Sol: Taking block A as a system and forces acting on block A are
I) weight of the block A, mAg downward II) Reaction force on block A by Block B, N upward And acceleration of block, a = 2 m/s2 downward Thus, mAa = mAg – N Or, N = mA * (g – a) Or, N = 0.5*(10 – 2) = 4 N Force exerted by the block A on block B is equal and opposite to the force exerted by the block B on block A. Therefore, Force exerted by the block A on block B is = 4 N.

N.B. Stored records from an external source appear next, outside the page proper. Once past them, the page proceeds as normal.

-- ==== Sys2Proof/Laws/Canonical.lean ====
section
/-!
SUPPORT. Every operation on registers and memories keeps their canonical form, and the state after reset has it.
-/

namespace Sys2Proof.Machine

open State

theorem memWf_memPut {m : List Host.Cell} (h : memWf m) (a : Nat) (b : Byte) : memWf (memPut m a b) := spWf_spPut _ _ h (Nat.zero_le a)

theorem memWf_memPutN {m : List Host.Cell} (h : memWf m) (a : Nat) (l : List Byte) : memWf (memPutN m a l) := by
  induction l generalizing m a with
  | nil => exact h
  | cons b l ih => exact ih (memWf_memPut h a b) (a + 1)

theorem memWf_filter {m : List Host.Cell} (h : memWf m) (q : Host.Cell → Bool) : memWf (m.filter q) := spWf_filter _ q h

/-- A loop of steps that each keep a property keeps it. -/
theorem foldl_keeps {α β : Type} {p : α → Prop} (g : α → β → α) (hg : ∀ a b, p a → p (g a b)) (l : List β) {a : α} (h : p a) :
    p (l.foldl g a) := by
  induction l generalizing a with
  | nil => exact h
  | cons b l ih => exact ih (hg a b h)

theorem canonical_of {α : Type} {p : State × α} {u : State} {v : α} (e : p = (u, v)) (h : p.1.Canonical) : u.Canonical := by
  rw [e] at h; exact h

theorem canonical_reset : State.reset.Canonical := ⟨rfl, rfl, rfl, rfl, rfl⟩

/-! ## Registers -/

theorem State.Canonical.setRword {s : State} (h : s.Canonical) (off : Nat) (v : W64) : (s.setRword off v).Canonical :=
  ⟨spWf_spPut _ _ h.1 (Nat.zero_le off), h.2⟩
theorem State.Canonical.rset {s : State} (h : s.Canonical) (f : Fd) (v : Nat) : (s.rset f v).Canonical := h.setRword _ _
theorem State.Canonical.radd {s : State} (h : s.Canonical) (f : Fd) (k : Nat) : (s.radd f k).Canonical := h.rset _ _
theorem State.Canonical.rbit {s : State} (h : s.Canonical) (f : Fd) (i : Nat) (b : Bool) : (s.rbit f i b).Canonical := h.rset _ _
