-- ==== Sys2Proof/Laws/State.lean ====
section
/-!
SUPPORT. What each update of the state leaves as it was, field by field, and what a read of the updated piece sees: no proof needs to unfold
the update of a record.
-/

namespace Sys2Proof.Machine

variable (s : State)
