/-- A session's key that is lost takes its slot with it. -/
def State.keyLost (x : Nat) : State :=
  (((s.keyNoted 0 x).seqDone x 0x80 0x0C0A 0).modSlot x (fun q => { q with key := none, st := .lost })).sesIrq

theorem exec_keySlotUncorrectable_session {x : Nat} (h : (s.slot x).key.isSome = true) : exec (.keySlotUncorrectable 0 x) s = .next (s.keyLost x) :=
  congrArg Host.Outcome.next (if_pos h)

theorem State.seqDone_mem (x status reason result : Nat) : (s.seqDone x status reason result).mem = s.mem := by
  unfold State.seqDone
  split
  · rfl
  · simp only [State.complete_frame, State.modSlot_frame]

theorem State.sesIrq_same : s.SameBut s.sesIrq := by
  unfold State.sesIrq
  split
  · exact s.msi_same _
  · exact .refl s

theorem State.slot_congr {s t : State} (h : t.ses = s.ses) (x : Nat) : t.slot x = s.slot x := by
  unfold State.slot
  rw [h]

theorem State.slot_modSlot_same (x : Nat) (g : Slot → Slot) : (s.modSlot x g).slot x = g (s.slot x) := State.slot_setSlot_same _ _ _

theorem State.keyLost_spec (x : Nat) : ((s.keyLost x).slot x).key = none ∧ ((s.keyLost x).slot x).st = .lost ∧ (s.keyLost x).mem.dram = s.mem.dram := by
  obtain ⟨v, hv⟩ : ∃ v, v = (s.keyNoted 0 x).seqDone x 0x80 0x0C0A 0 := ⟨_, rfl⟩
  have hsame := (v.modSlot x (fun q => { q with key := none, st := .lost })).sesIrq_same
  unfold State.keyLost
  rw [← hv, State.slot_congr hsame.ses, State.slot_modSlot_same, hsame.mem_dram]
  refine ⟨rfl, rfl, ?_⟩
  simp only [State.modSlot_frame]
  rw [hv, State.seqDone_mem, (s.keyNoted_same 0 x).mem_dram]

theorem State.tenantKey_congr {s t : State} (h : t.sec = s.sec) (x : Nat) : t.tenantKey x = s.tenantKey x := by
  unfold State.tenantKey
  rw [h]

theorem State.ideStream_congr {s t : State} (h : t.sec = s.sec) (x : Nat) : t.ideStream x = s.ideStream x := by
  unfold State.ideStream
  rw [h]

theorem State.ideStream_setIde_same (n : Nat) (v : IdeStream) : (s.setIde n v).ideStream n = v := spGet_spPut_same _ _ _ _

/-- A tenant's key that is lost. -/
theorem exec_keySlotUncorrectable_tenant {x : Nat} (h : (s.tenantKey x).isSome = true) :
    exec (.keySlotUncorrectable 1 x) s = .next ((s.keyNoted 1 x).setTenantKey x none) := congrArg Host.Outcome.next (if_pos h)

/-- The state in which the SPDM session at index `x` is closed, with its record. -/
def State.spdmGone (x : Nat) : State := { s.keyNoted 4 x with sec.spdm := spDel s.sec.spdm x, sec.spdmNight := s.sec.spdmNight.filter (· != x) }

theorem exec_keySlotUncorrectable_spdm {x : Nat} (h : (spGet (fun _ => none) s.sec.spdm x).isSome = true) :
    exec (.keySlotUncorrectable 4 x) s = .next (s.spdmGone x) := congrArg Host.Outcome.next (if_pos h)

/-- The state without derived keys. -/
def State.underived : State := { s with sec.derived := false }

theorem exec_keySlotUncorrectable_derived (h : s.sec.derived = true) :
    exec (.keySlotUncorrectable 5 0) s = .next (s.keyNoted 5 0).underived := congrArg Host.Outcome.next (if_pos h)

theorem exec_keySlotUncorrectable_ide {x : Nat} (h : (s.ideStream x).set0.isSome = true) (hu : (s.ideStream x).use ≠ some 0) :
    exec (.keySlotUncorrectable 3 (2 * x)) s = .next ((s.keyNoted 3 (2 * x)).setIde x { s.ideStream x with set0 := none }) := by
  have h2 : 2 * x / 2 = x := by omega
  have h0 : 2 * x % 2 = 0 := by omega
  refine congrArg Host.Outcome.next ?_
  dsimp only
  rw [h2, h0, if_pos rfl, if_pos h, if_neg hu]
  rfl

/-! ### Owner messages (R477, R478) -/

/-- The state in which an owner message waits for its commit. -/
def State.ownerTold (m : OwnerMsg) : State :=
  { s with sec.ownerMsgs := s.sec.ownerMsgs ++ [m], sec.releasing := s.sec.releasing || m.kind == 1 }

/-- The refusal of an owner message is counted, recorded and answered. -/
def State.ownerRefused : State :=
  ((s.radd Fd.SEC_ERR_STAT_REFUSED 1).raise (recErr 0x0C0B (secLoc 5 0xFF 0xFFFF) none)).answered (ascii "owner message refused")

theorem State.ownerMsg_ok {k : Nat} {m : OwnerMsg} {sig : List Byte} (hsw : s.secSwitching = false) (h : s.ownerOk k m sig = true) :
    s.ownerMsg k m sig = (s.ownerTold m).commitFor (s.ownerWrites m) .owner := by
  unfold State.ownerMsg
  rw [if_neg (by simp [hsw]), if_pos h]
  rfl

theorem State.ownerMsg_refused {k : Nat} {m : OwnerMsg} {sig : List Byte} (hsw : s.secSwitching = false) (h : s.ownerOk k m sig = false) :
    s.ownerMsg k m sig = s.ownerRefused := by
  unfold State.ownerMsg
  rw [if_neg (by simp [hsw]), if_neg (by simp [h])]
  rfl

/-- A counter that is bumped reads its saturated sum. -/
theorem State.rget_radd_same (f : Fd) (k : Nat) (h : f.lo ≤ f.hi) (hn : f.hi < 64) :
    (s.radd f k).rget f = satAdd (2 ^ (f.hi + 1 - f.lo) - 1) (s.rget f) k := by
  unfold State.radd
  rw [State.rget_rset_same _ _ _ h hn]
  have hpos := Nat.two_pow_pos (f.hi + 1 - f.lo)
  have hle : satAdd (2 ^ (f.hi + 1 - f.lo) - 1) (s.rget f) k ≤ 2 ^ (f.hi + 1 - f.lo) - 1 := by
    unfold satAdd
    split <;> omega
  exact Nat.mod_eq_of_lt (by omega)

/-- A refused owner message has no effect but its record, its count and its answer (R477). -/
theorem State.ownerRefused_spec : s.ownerRefused.sec.ownerKey = s.sec.ownerKey ∧ s.ownerRefused.sec.peers = s.sec.peers ∧
    s.ownerRefused.rget Fd.SEC_STAT_POLICY = s.rget Fd.SEC_STAT_POLICY ∧ s.ownerRefused.sec.ownerMsgs = s.sec.ownerMsgs ∧
    s.ownerRefused.rget Fd.SEC_ERR_STAT_REFUSED =
      satAdd (2 ^ (Fd.SEC_ERR_STAT_REFUSED.hi + 1 - Fd.SEC_ERR_STAT_REFUSED.lo) - 1) (s.rget Fd.SEC_ERR_STAT_REFUSED) 1 := by
  have hsame := (s.radd Fd.SEC_ERR_STAT_REFUSED 1).raise_same (recErr 0x0C0B (secLoc 5 0xFF 0xFFFF) none)
  have hsec : s.ownerRefused.sec = { s.sec with reply := ascii "owner message refused" } := by
    unfold State.ownerRefused State.answered
    rw [hsame.sec]
    rfl
  have hget (f : Fd) (h : ¬ recSlot f.off) : s.ownerRefused.rget f = (s.radd Fd.SEC_ERR_STAT_REFUSED 1).rget f := State.rget_raise _ _ f h
  refine ⟨by rw [hsec], by rw [hsec], ?_, by rw [hsec], ?_⟩
  · rw [hget _ (by unfold recSlot; decide), State.rget_radd_off _ _ (by decide)]
  · rw [hget _ (by unfold recSlot; decide), State.rget_radd_same _ _ _ (by decide) (by decide)]
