-- ==== Sys2Proof/Machine/LoadOutput.lean ====
section
/-! DEFINITION. LDI and PRN (spec/41_load_and_output.md). -/

namespace Sys2Proof.Machine

/-- LDI Ra, imm (R130). -/
def execLdi (a imm : Byte) (s : State) : Host.Outcome State Fault Refusal :=
  finish (Instr.ldi a imm).opcode s do
    let t ← writeReg a (immediate imm) s
    pure (t.advance 3)

/-- PRN Ra (R131). -/
def execPrn (a : Byte) (s : State) : Host.Outcome State Fault Refusal :=
  finish (Instr.prn a).opcode s do
    let v ← readReg a s
    pure ((s.emit v).advance 2)

end Sys2Proof.Machine
end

14. A pendulum bob of mass 50 g is suspended from the ceiling of an elevator. Find the tension in the string if the elevator (a) goes up with acceleration 1.2 m/s2, (b) goes up with deceleration 1.2 m/s2, (c) goes up with uniform velocity, (d) goes down with acceleration 1.2 m/s2, (e) goes down with deceleration 1.2 m/s2 and (f) goes down with uniform velocity. Sol: Given: mass of bob, m = 50 g = 0.05 kg. (a) Goes up with acceleration, a = 1.2 m/s2 Thus, ma = T – mg Or, T = m (g + a) So, tension, T = 0.05 * (9.8 + 1.2) = 0.55 N. (b) Goes up with deceleration, a = – 1.2 m/s2 Thus, ma = T – mg Or, T = m (g + a) So, tension, T = 0.05*(9.8 – 1.2) = 0.43 N. (c) Goes up with uniform velocity, a = 0 Thus, ma = T – mg Or, T = m (g + a) So, tension, T = 0.05 * (9.8 – 0) = 0.49 N. (d) Goes down with acceleration, a = 1.2 m/s2 Thus, ma = mg – T or, T = m (g – a)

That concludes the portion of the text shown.